= VChK-OGPU =

Russian Telegram channel

VChK-OGPU is an anonymous Russian milblogger Telegram channel, known for publishing alleged data breaches from Russian intelligence and security agencies (ВЧК-ОГПУ: VChK = Всероссийская чрезвычайная комиссия - All-Russian Extraordinary Commission or "Cheka"; OGPU = Объединенное государственное политическое управление - Joint State Political Directorate).

== History ==
Rising to prominence in 2019, it claims a high degree of insider knowledge; a number of its claims are unverifiable, but others have been corroborated by other sources.

It is officially designated a "foreign agent" in Russia and faced calls from Russia's media regulator, Roskomnadzor, to take down material deemed to be "false information" or "extremist".

=== Blocking ===
On 7 April 2025, its Telegram channel was removed. At the time of its disappearance, the channel had over one million subscribers. According to statements made by the channel's administrators on their backup account, the channel was deleted without prior notice by Telegram staff, and the associated admin account was blocked at the request of Russian authorities. Telegram's press service told Mediazona that the channel may have been deleted by its owner as a result of allegedly unauthorised access. However, the channel's administrators rejected this, stating that they had sent dozens of emails and messages to Telegram, including to its press service, but had received no response. According to Mash, the Telegram channel may have been compromised by hackers—specifically, accessed and deleted—rather than blocked by Telegram's administration.
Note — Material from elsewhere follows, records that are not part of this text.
/-- Has ring n a record that fits and could be sent now? -/
def State.ringReady (s : State) (n : Nat) : Bool :=
  s.ringOn n && !s.ringIsDown n && (s.ringQp n).isSome && (match s.ringNext n with
    | none => false
    | some r => decide ((s.ring n).prod + r.bytes.length ≤ (s.ring n).cons + 2 ^ bitsOf (s.ringCfg n) 0 5))

/-- How far ring n stands behind others of its port: its class, and among journals the quarter in turn (R380). -/
def State.ringRank (s : State) (n port : Nat) : Nat :=
  let cfg := s.ringCfg n
  let turn := mapGet (fun _ => 0) s.host.turns port
  16 * bitsOf cfg 5 3 + (if bitsOf cfg 5 3 = 1 then (bitsOf cfg 8 2 + 4 - turn) % 4 else 0)

/-- Does a ring of a higher class, or of a quarter whose turn comes first, send before ring n on its port (R380)? -/
def State.ringYields (s : State) (n port : Nat) : Bool :=
  (List.range 8).any (fun m => m != n && s.ringReady m && (s.ringQp m).any (fun k => k / 16 == port) &&
    decide (s.ringRank m port < s.ringRank n port))

/-- The quarter after the one of journal ring n has the next turn on a port (R380). -/
def State.passTurn (s : State) (n port : Nat) : State :=
  if bitsOf (s.ringCfg n) 5 3 = 1 then
    { s with host := { s.host with turns := mapSet (fun _ => 0) s.host.turns port ((bitsOf (s.ringCfg n) 8 2 + 1) % 4) } }
  else s

/-- EVENT_RECORD_SEND (R310, R380): the waiting records that fit are written into ring n, and then PROD, once no ring of a higher
class on its port has one to send. A port on which priority 5 is paused sends none (R308). -/
def execEventRecordSend (t n : Nat) (s : State) : Host.Outcome State Fault Refusal :=
  let s := s.advance t
  if 8 ≤ n ∨ !s.ringOn n ∨ s.ringIsDown n then done s
  else
    match s.ringQp n with
    | none => done s
    | some k =>
      if s.priorityPaused (k / 16) 5 || s.ringYields n (k / 16) then done s
      else
        let r := s.ringSend 131072 n k
        done (if (r.ring n).prod = (s.ring n).prod then r else (r.writeProd n k (r.ring n).prod).passTurn n (k / 16))

/-- EVENT_PROD_ACK (R310, R376): a PROD write is acknowledged; HOST_SEQ of a journal ring advances, and entries retire. -/
def execEventProdAck (t n prod : Nat) (s : State) : Host.Outcome State Fault Refusal :=
  let s := s.advance t
  let x := s.ring n
  if 8 ≤ n ∨ !s.ringOn n ∨ prod ≤ x.acked ∨ x.prod < prod then done s
  else
    let acked := x.unacked.takeWhile (fun u => decide (u.2 ≤ prod))
    let s := s.setRing n { x with acked := prod, unacked := x.unacked.dropWhile (fun u => decide (u.2 ≤ prod)) }
    let q := bitsOf (s.ringCfg n) 8 2
    match (acked.getLast?.map (fun u => u.1.seq)).join with
    | none => done s
    | some m => done ((s.setJournal q { s.journal q with hostSeq := some m }).retire q)

/-- EVENT_CONS_REREAD (R310): a ring in which a record does not fit reads CONS again, 50 µs after the last answer; `answer` is
the CONS that the read delivers. -/
def execEventConsReread (t n : Nat) (answer : Option Nat) (s : State) : Host.Outcome State Fault Refusal :=
  let s := s.advance t
  let x := s.ring n
  if 8 ≤ n ∨ !s.ringOn n ∨ s.ringIsDown n then done s
  else
    match answer, s.ringQp n with
    | some c, _ =>
      if x.rereading then done (s.setRing n { x with cons := c, readAt := some s.now, rereading := false }) else done s
    | none, some k =>
      if x.full && !x.rereading && x.readAt.all (fun a => decide (a + 180000 ≤ s.now)) then done (s.readCons n k) else done s
    | none, none => done s

/-- EVENT_QP_DOWN (R310): the queue pair of ring n fails. -/
def execEventQpDown (t n : Nat) (s : State) : Host.Outcome State Fault Refusal :=
  let s := s.advance t
  if decide (n < 8) && s.ringOn n && !s.ringIsDown n then done (s.ringDown n) else done s

/-! ## The sideband's registers (R362, R424) -/

/-- SMB_REG_READ (R424): NAKed without a path to the registers, or while a write is pending. -/
def execSmbRegRead (t : Nat) (s : State) : Host.Outcome State Fault Refusal :=
  let s := s.advance t
  if !s.power.aon then done s
  else if !s.busUp || s.power.pending then done (s.emit .smbNak)
  else
    settled (s.request [.reg { origin := .sideband, page := mPage .pwr, off := s.power.regAddr, write := none },
      .answer .sideband (.sideband true)])

/-- SMB_REG_WRITE (R423, R424): performed after the STOP and journalled from the sideband; a wrong PEC discards it. -/
def execSmbRegWrite (t : Nat) (v : Word) (pec : Bool) (s : State) : Host.Outcome State Fault Refusal :=
  let s := s.advance t
  if !s.power.aon then done s
  else if !s.busUp || s.power.pending then done (s.emit .smbNak)
  else if !pec then done ((s.raise (mPage .pwr) 5).emit .smbNak)
  else
    let s : State := { s with power := { s.power with pending := true } }
    settled ((s.emit .smbAck).request [.reg { origin := .sideband, page := mPage .pwr, off := s.power.regAddr, write := some v },
      .answer .sideband (.sideband false)])

end Sys2Proof.Machine
end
Mash further said that the channel may have been taken over and erased, based on information provided by four individuals with ties to the cybersecurity field. Preliminary reports suggest that a group of professionals identified the phone number linked to the account, obtained a duplicate SIM card, gained access to the channel, and deleted it on 7 April 2025. The theory of a hack and deletion is indirectly supported by the channel's co-founder, Alexander Shvarev, who told the BBC that the SIM card associated with the channel was blocked around 1 a.m. between April 6 and 7. He noted that if Telegram itself had removed the channel, the SIM card would have remained active; SIM card blocking, he explained, typically occurs after a duplicate is issued.

== Investigations ==
The project is positioned as investigative and insider journalism, with its main topics being corruption, criminal case materials, abuse of power, personal connections of influential people in government and the special services, and extraordinary events. It is known for publishing documents which, according to the authors, are the full version of the investigator's draft decision to refuse to open a criminal case into the death of opposition figure Alexei Navalny in a Russian prison colony. Before the document was handed over to the politician's relatives and widow, Yulia Navalny, the symptoms were removed from the decision on his death. He is also known for his analysis of the activities of Yevgeny Prigozhin and his entourage. In particular, he published a video in which Prigozhin recruits prisoners to the Wagner Group to participate in the war in Ukraine.